I think I will now shoot a short video right here in front of the Uxi Duxi (even though I just told Bobby: "I'll see you in about an hour" and video "projects" can run more like six of them) and then will quickly (because it's short) upload it to Youtube and then turn around and embed it back in this blog; how exciting does that sound.

So, if you are reading this and there isn't a video, then I am working on the video and it will appear here shortly...

I woke up at 1:30 PM, Saturday afternoon, and started to feel a sinking feeling in the pit of my stomach.

My Takamine guitar had one tuning machine on it, that I had "Jerry-rigged*" months earlier, winding the string in the opposite of the intended direction so that I could tighten the string up to pitch.

It had worked, and I had gone right back to busking with it, knowing that the day was coming when the temporary fix would fail.
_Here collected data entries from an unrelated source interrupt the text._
/-- The slot that a core of a quire pushes to and pops from first (13, R356, R362). -/
def Worklist.slotOf (w : Worklist) (q : Nat) : Nat :=
  if w.place.contains q then q
  else match w.place.find? fun r => quireDie r = quireDie q with
    | some r => r
    | none => w.place.headD 0

/-- An entry enters a slot (13, R357; 19, R455), and whether it did so without going to the spill area; none when it must
spill and cannot. -/
def State.slotPush (s : State) (wid q : Nat) (e : Nat × Entry) : Option (State × Bool) :=
  match s.wl? wid with
  | none => none
  | some w =>
    let b := w.bucketOf e
    let x := w.slot q
    let enter (t : State) : State × Bool :=
      (t.onWl wid fun w => let y := w.slot q; w.setSlot q { y with entries := insertAge e y.entries }, true)
    let spill (t : State) : Option (State × Bool) := (t.spillOut wid q [e]).map fun t => (t, false)
    let setWb (t : State) (b : Nat) : State := t.onWl wid fun w => let y := w.slot q; w.setSlot q { y with wb := b }
    if x.entries.isEmpty && x.spill.isEmpty then some (enter (setWb s b))
    else if x.wb + 63 < b then spill s
    else
      let down : Option State :=
        if b < x.wb then
          let t := s.onWl wid fun w => w.setSlot q { x with entries := x.entries.filter fun k => w.bucketOf k ≤ b + 63 }
          (t.spillOut wid q (x.entries.filter fun k => b + 63 < w.bucketOf k)).map fun t => setWb t b
        else some s
      down.bind fun t =>
        let y := match t.wl? wid with | some w => w.slot q | none => x
        if y.spill.any fun i => w.bucket (t.spilled w i.2) = b then spill t
        else if y.entries.length < w.capacity then some (enter t)
        else
          let top := (y.entries.map w.bucketOf).foldl Nat.max 0
          if top ≤ b then spill t
          else
            let u := t.onWl wid fun w => w.setSlot q { y with entries := y.entries.filter fun k => w.bucketOf k ≠ top }
            (u.spillOut wid q (y.entries.filter fun k => w.bucketOf k = top)).map enter

/-- The buckets that a slot holds, in the slot or in the spill area. -/
def State.slotBuckets (s : State) (w : Worklist) (x : Slot) : List Nat :=
  x.entries.map w.bucketOf ++ x.spill.map fun i => w.bucket (s.spilled w i.2)
def least : List Nat → Option Nat
  | [] => none
  | b :: r => some (r.foldl Nat.min b)
/-- Spilled entries whose buckets lie in the window return, oldest first, as room allows (13, R357). -/
def State.spillReturn (s : State) (wid q : Nat) : List (Nat × Nat) → State
  | [] => s
  | i :: r =>
    match s.wl? wid with
    | none => s
    | some w =>
      let x := w.slot q
      let e := s.spilled w i.2
      let gone : Slot := { x with spill := x.spill.filter fun j => j ≠ i }
      if x.wb ≤ w.bucket e && w.bucket e ≤ x.wb + 63 && x.entries.length < w.capacity then
        (s.setWl wid (w.setSlot q { gone with entries := insertAge (i.1, e) gone.entries })).spillReturn wid q r
      else s.spillReturn wid q r
/-- The slot after an entry of bucket `b` has left it: its window moves when its lowest bucket has emptied, and spilled entries
return. A spilled entry whose KIND the record does not have is discarded, and leaves the slot likewise (13, R357; 19, R455). -/
def State.settleSlot (s : State) (wid q b : Nat) : Nat → State
  | 0 => s
  | n + 1 =>
    match s.wl? wid with
    | none => s
    | some w =>
      let x := w.slot q
      let held := s.slotBuckets w x
      let stands := held.contains b || x.entries.any fun e => w.bucketOf e < b
      let y := if stands then x else { x with wb := (least held).getD x.wb }
      match x.spill.find? fun i => w.kinds.length ≤ (s.spilled w i.2).kind with
      | some i =>
        (s.setWl wid { w.setSlot q { y with spill := y.spill.filter fun j => j ≠ i } with taken := w.taken + 1 }).settleSlot
          wid q (w.bucket (s.spilled w i.2)) n
      | none => (s.setWl wid (w.setSlot q y)).spillReturn wid q y.spill
def State.slotSettle (s : State) (wid q b : Nat) : State :=
  match s.wl? wid with
  | none => s
  | some w => s.settleSlot wid q b ((w.slot q).spill.length + 1)

/-! ### The low (13, R358 to R361) -/

/-- Tasks waiting in the queues of granules that a core's contexts hold (13, R360; 07, R180). -/
def State.waitersOf (s : State) (core : Nat) : List Nat :=
  (s.granules.filter fun g => match g.holder with | some (a, _) => a.core = core | none => false).flatMap fun g =>
    g.queue.filterMap fun w => match w with
      | .request a _ => some a.core
      | .store _ | .forward _ | .copy _ | .engine _ _ | .remote _ _ => none
/-- Holds of worklist `wid`: of tasks, of pending tasks, of kettles, and of tasks saved out. -/
def State.holdsOf (s : State) (wid : Nat) : List Nat :=
  let of' (l : List (Nat × Nat)) : List Nat := l.filterMap fun x => if x.1 = wid then some x.2 else none
  (s.cores.flatMap fun c =>
    (of' c.2.hold).map (fun b => (s.waitersOf c.1).foldl (fun m k => (of' (s.core k).hold).foldl Nat.min m) b)
      ++ of' (c.2.ready.flatMap fun p => p.holds) ++ (match c.2.next with | some p => of' p.holds | none => []))
  ++ (s.quires.flatMap fun q => q.2.kaux.flatMap fun k => of' k.2.holds)
  ++ of' (s.parked.map fun x => x.2)
/-- Entries of a worklist, by slot: those in slots, those spilled, and those that the balancer offers. -/
def State.entriesOf (s : State) (w : Worklist) : List Nat :=
  (w.slots.flatMap fun x => s.slotBuckets w x.2) ++ w.giving.map fun g => w.bucket g.entry
/-- Pushes and donations that have issued and not yet been entered, with whether they donate. -/
def State.issuedOf (s : State) (wid : Nat) : List (Nat × Bool) :=
  s.cores.flatMap fun c => c.2.ctxs.toList.filterMap fun k =>
    match k.counts with | some (w, b, d) => if w = wid then some (b, d) else none | none => none
/-- The contributions to the low (13, Table 13.10). -/
def State.contributions (s : State) (wid : Nat) : List Nat :=
  match s.wl? wid with
  | none => []
  | some w => s.entriesOf w ++ s.holdsOf wid ++ w.donated.map (fun d => d.2.2.2) ++ (s.issuedOf wid).map fun x => x.1
/-- V at a quire's agent (13, R361). -/
def Worklist.view (w : Worklist) (q : Nat) : Option Nat := mapGet w.lows q w.low
/-- The least of V and a bucket. -/
def lowerTo (low : Option Nat) (b : Nat) : Option Nat :=
  match low with | some v => some (Nat.min v b) | none => some b
/-- V is at or below a bucket. -/
def atMost (v : Option Nat) (b : Nat) : Bool := match v with | some v => v ≤ b | none => false
/-- Every agent's V is at or below a bucket. -/
def Worklist.lowered (w : Worklist) (b : Nat) : Worklist :=
  { w with low := lowerTo w.low b, lows := w.lows.map fun x => (x.1, lowerTo x.2 b) }
/-- The quires to whose agents a lowering is still on its way. -/
def State.lowsDue (s : State) (wid : Nat) : List Nat :=
  match s.wl? wid, least (s.contributions wid) with
  | some w, some m => s.service.filter fun q => !atMost (w.view q) m
  | _, _ => []
/-- `LOW_LOWERING_BROADCAST`: the lowering of worklist `turn.unit` reaches the agent of quire `turn.index`. -/
def execLowLoweringBroadcast (s : State) : Host.Outcome State Fault Refusal :=
  match least (s.contributions s.turn.unit) with
  | some m => .next (s.onWl s.turn.unit fun w => { w with lows := mapPut w.lows s.turn.index (lowerTo (w.view s.turn.index) m) })
  | none => .next s

/-! ### Attachment (13, R352 to R356) -/

/-- The identity of a record: the canonical address of an address on this device (13, R352); and its page's binding. -/
def recordPlace (va : Word) : M (Nat × Nat) := do
  match ← checkAccess va 8 .load with
  | .hbm pa b => return (pa, b)
  | _ => trap 0x01 va
/-- A check of a field of the record: trap 0x01 with the field's address. -/
def field (wq : Word) (off : Nat) (ok : Bool) : M Unit := need ok (.trap 0x01 (wq + BitVec.ofNat 64 off))
/-- A partner's queue or record on a remote page: its device and physical address. -/
def partnerPlace (wq : Word) (off : Nat) (va : Word) : M (Nat × Nat) := do
  let e := Exc.trap 0x01 (wq + BitVec.ofNat 64 off)
  match ← orElse e (checkAccess va 8 .load) with
  | .remote d pa => return (d, pa)
  | _ => raiseExc e
def partners (wq : Word) (r : List Byte) (base : Nat) : Nat → M (List (Nat × Nat))
  | 0 => return []
  | n + 1 => do
    let l ← partners wq r base n
    return l ++ [← partnerPlace wq (base + 8 * n) (wordOf ((r.drop (base + 8 * n)).take 8))]
/-- The spill pages pass checks 1 to 9 as stores, in rising order, on this device (13, R354). -/
def spillPages (wq va : Word) : Nat → M (List (Nat × Nat))
  | 0 => return []
  | n + 1 => do
    let l ← spillPages wq va n
    let e := Exc.trap 0x01 (wq + 0x10)
    match ← orElse e (checkAccess (va + BitVec.ofNat 64 (4096 * n)) 8 .store) with
    | .hbm pa b => return l ++ [(pa, b)]
    | _ => raiseExc e
/-- The shares that hold the slot of a quire (13, R356). -/
def State.slotShares (s : State) (q n : Nat) : List Nat :=
  (((List.range 96).map fun i => q * 96 + (95 - i)).filter fun c => (s.core c).shares[29] = .own).take n
/-- Attaching the record at `wq`, whose identity is `at'` and whose bytes are `r`: its worklist number. The kind table is read
before the record is validated, where its address and its length are valid (13, R352). -/
def attachFrom (wq : Word) (at' : Nat × Nat) (r : List Byte) : M Nat := do
  let sys := fieldAt r 0 1 = 4
  let npart := fieldAt r 3 1
  let nkind := fieldAt r 4 2
  let cap := if fieldAt r 6 1 = 0 then 16 else fieldAt r 6 1
  let spill := fieldAt r 0x10 8
  let pages := fieldAt r 0x18 4
  let thr := fieldAt r 0x1C 4
  let kindsAt := wordOf ((r.drop 8).take 8)
  let ks ← if kindsAt.toNat % 8 = 0 && 1 ≤ nkind && nkind ≤ 256 then readDoubles 64 kindsAt nkind else pure []
  field wq 0 (fieldAt r 0 1 = 0 || sys)
  field wq 1 (fieldAt r 1 1 ≤ 24)
  field wq 2 (fieldAt r 2 1 ≤ 63)
  field wq 3 (npart ≤ 4 && (sys || npart = 0))
  field wq 4 (1 ≤ nkind && nkind ≤ 256)
  field wq 6 (cap ≤ 16)
  field wq 7 (fieldAt r 7 1 = 0)
  field wq 8 (kindsAt.toNat % 8 = 0)
  field wq 0x10 (spill % 4096 = 0)
  let good := if spill = 0 then pages = 0 else 1 ≤ pages && pages ≤ 2 ^ 20
  let sp ← if spill ≠ 0 && good then spillPages wq (BitVec.ofNat 64 spill) pages else pure []
  field wq 0x18 good
  field wq 0x1C (thr ≤ cap * 512)
  let pq ← partners wq r 0x20 (if npart ≤ 4 then npart else 0)
  for i in List.range 4 do field wq (0x20 + 8 * i) (i < npart || zeroAt r (0x20 + 8 * i) 8)
  let prec ← partners wq r 0x40 (if npart ≤ 4 then npart else 0)
  for i in List.range 4 do
    field wq (0x40 + 8 * i) (if i < npart then (pq.getD i (0, 0)).1 = (prec.getD i (0, 0)).1 else zeroAt r (0x40 + 8 * i) 8)
  let s ← get
  let bit (q : Nat) : Bool := bitsOf (r.drop 0x60) q 1 = 1
  field wq 0x60 ((List.range 192).all fun i => !bit i || s.service.contains i)
  field wq 0x78 (zeroAt r 0x78 8)
  let place := (List.range 192).filter bit
  let place := if place.isEmpty then s.service else place
  let kinds := (List.range nkind).map fun k => wordOf ((ks.drop (8 * k)).take 8)
  for (e, k) in kinds.zipIdx do
    need (!e.getLsbD 0 && e.toNat < 0x0100000000000000) (.trap 0x01 (kindsAt + BitVec.ofNat 64 (8 * k)))
  let s ← get
  match (List.range 16).find? fun i => (s.wl? i).isNone with
  | none => trap 0x01 wq
  | some wid => do
    let shares := place.flatMap fun q => s.slotShares q cap
    need (shares.length = place.length * cap) (.trap 0x0B wq)
    let w : Worklist :=
      { record := at'.1, bind := at'.2, sys := sys, shift := fieldAt r 1 1, lead := fieldAt r 2 1, kinds := kinds, cap := cap
        spill := sp, balthr := if thr = 0 then cap * 384 else thr, pq := pq, prec := prec, place := place
        slots := place.map fun q => (q, ⟨0, [], []⟩), regs := [], born := 0, low := none, lows := [], donated := []
        giving := [], offer := none, offerTries := 0, nextPartner := 0, pushed := 0, taken := 0, dsent := 0, dclaim := 0, sweeps := 0, status := 0, last := none
        asks := [], found := none }
    let t := shares.foldl (fun t c => t.onCore c fun x => { x with shares := x.shares.set 29 (.work wid) }) s
    set (t.setWl wid w)
    return wid
def attach (wq : Word) (at' : Nat × Nat) : M Nat := do attachFrom wq at' (← readDoubles 16 wq 32)
/-- The worklist of an operand: alignment first, then the record, attached where it is not yet (06, R160). -/
def worklist (wq : Word) : M Nat := do
  need (wq.toNat % 256 = 0) (.trap 0x03 wq)
  let p ← recordPlace wq
  match (← get).wls.find? fun x => x.2.record = p.1 with
  | some x => return x.1
  | none => attach wq p

/-! ### Pushes (06, R161) -/

/-- An entry enters a worklist from a quire: none when it has no room (13, R357, R365). One that enters the slot wakes an
idle core of the slot's quire (13, R341). -/
def State.wlEnter (s : State) (wid q : Nat) (e : Entry) : Option State :=
  match s.wl? wid with
  | none => none
  | some w =>
    let slot := w.slotOf q
    (s.slotPush wid slot (w.born, e)).map fun (t, inSlot) =>
      let u := t.onWl wid fun w =>
        { w with pushed := w.pushed + 1, born := w.born + 1, status := if w.status = 1 then 0 else w.status }
      if inSlot then u.wakeFirst ((List.range 96).map fun i => slot * 96 + i) 1 else u
/-- What counts toward the low from the issue of an instruction stays counted while a computation waits (13, R358). -/
def counting {α : Type} (c : Nat × Nat × Bool) (x : M α) : M α := fun s =>
  let t := s.onMyCtx fun k => { k with counts := some c }
  match x t with
  | .error (.exc (.wait on)) => .error (.done (t.deliver (.wait on)))
  | r => r
/-- An entry has been entered, or is about to be sent on: its lowering is on its way to the agents. -/
def post (wid b : Nat) : M Unit := modify fun s => s.onMyCtx fun c => { c with posted := some (wid, some b) }
/-- The instruction goes on once its lowering has reached every agent (13, R361): every V lies at or below its entry, or an epoch
has set every V since. -/
def awaitLow : M Unit := do
  let s ← get
  match s.myCtx.posted with
  | none => pure ()
  | some (wid, due) =>
    let settled : Bool := match due, s.wl? wid with
      | some b, some w => s.service.all fun q => atMost (w.view q) b
      | _, _ => true
    if settled then modify fun s => s.onMyCtx fun c => { c with posted := none } else holdHere
def Worklist.scope (w : Worklist) : Scope := if w.sys then .sys else .dev
/-- `wl.push`. -/
def execWlPush (q a b : Reg) (s : State) := M.run (do
  barPhase
  let wq ← readW q
  let x ← readW a
  let arg ← readW b
  let wid ← worklist wq
  if (← get).myCtx.posted.isNone then do
    let some w := (← get).wl? wid | trap 0x01 wq
    let e : Entry := ⟨(x.extractLsb' 0 32).toNat, (x.extractLsb' 32 32).toNat, arg⟩
    need (e.kind < w.kinds.length) (.trap 0x01 (BitVec.ofNat 64 e.kind))
    counting (wid, w.bucket e, false) (release w.scope)
    match (← get).wlEnter wid s.myQuire e with
    | some t => set (t.onMyCtx fun c => { c with counts := none })
    | none => trap 0x0B wq
    post wid (w.bucket e)
  awaitLow) s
That day was April 20th, 2018.

After seeing if Jerry had any more ideas up his sleeve, I turned my attention to my "back up guitar," which is an Oscar Schmidt brand, made by Washburn, which was given to me by Tim, my caseworker, probably about 3 years ago now.
I was able to put the six new strings on it that I was in the process of putting on the Takamine, and to tune it up.

I went out to busk with it.

I found that the intonation on it was terrrible, probably due to the extra high nut piece that someone had installed on it, perhaps so they could play slide guitar on it, a style that is not dependent upon where the frets are located and if they are properly intoned.

The extra high plastic nut piece, I would have filed down to a more normal height, but it was hollow, making this an "iffy" gambit. And, I never got around to trying to find a suitable nut piece which might make the thing a decent instrument.

I had thought about giving it to David the Waterjug player, as the thing is pretty heavily constructed, so that it is literally a heavy guitar.

This is probably because Oscar used a more inexpensive wood than the types that can be shaved down more, like the spruce or maple hardtops that fetch higher prices. This was a 129 dollar guitar back in 1978, which was around when it was made. That was the kind of money required to buy an entry-level, beginner's instrument that wouldn't be such a piece of crap as to discourage the new student from continuing to learn.

It was probably the installation of the extra high nut piece that had led someone to determine that the whole guitar was unplayable and to give it to Tim, my caseworker.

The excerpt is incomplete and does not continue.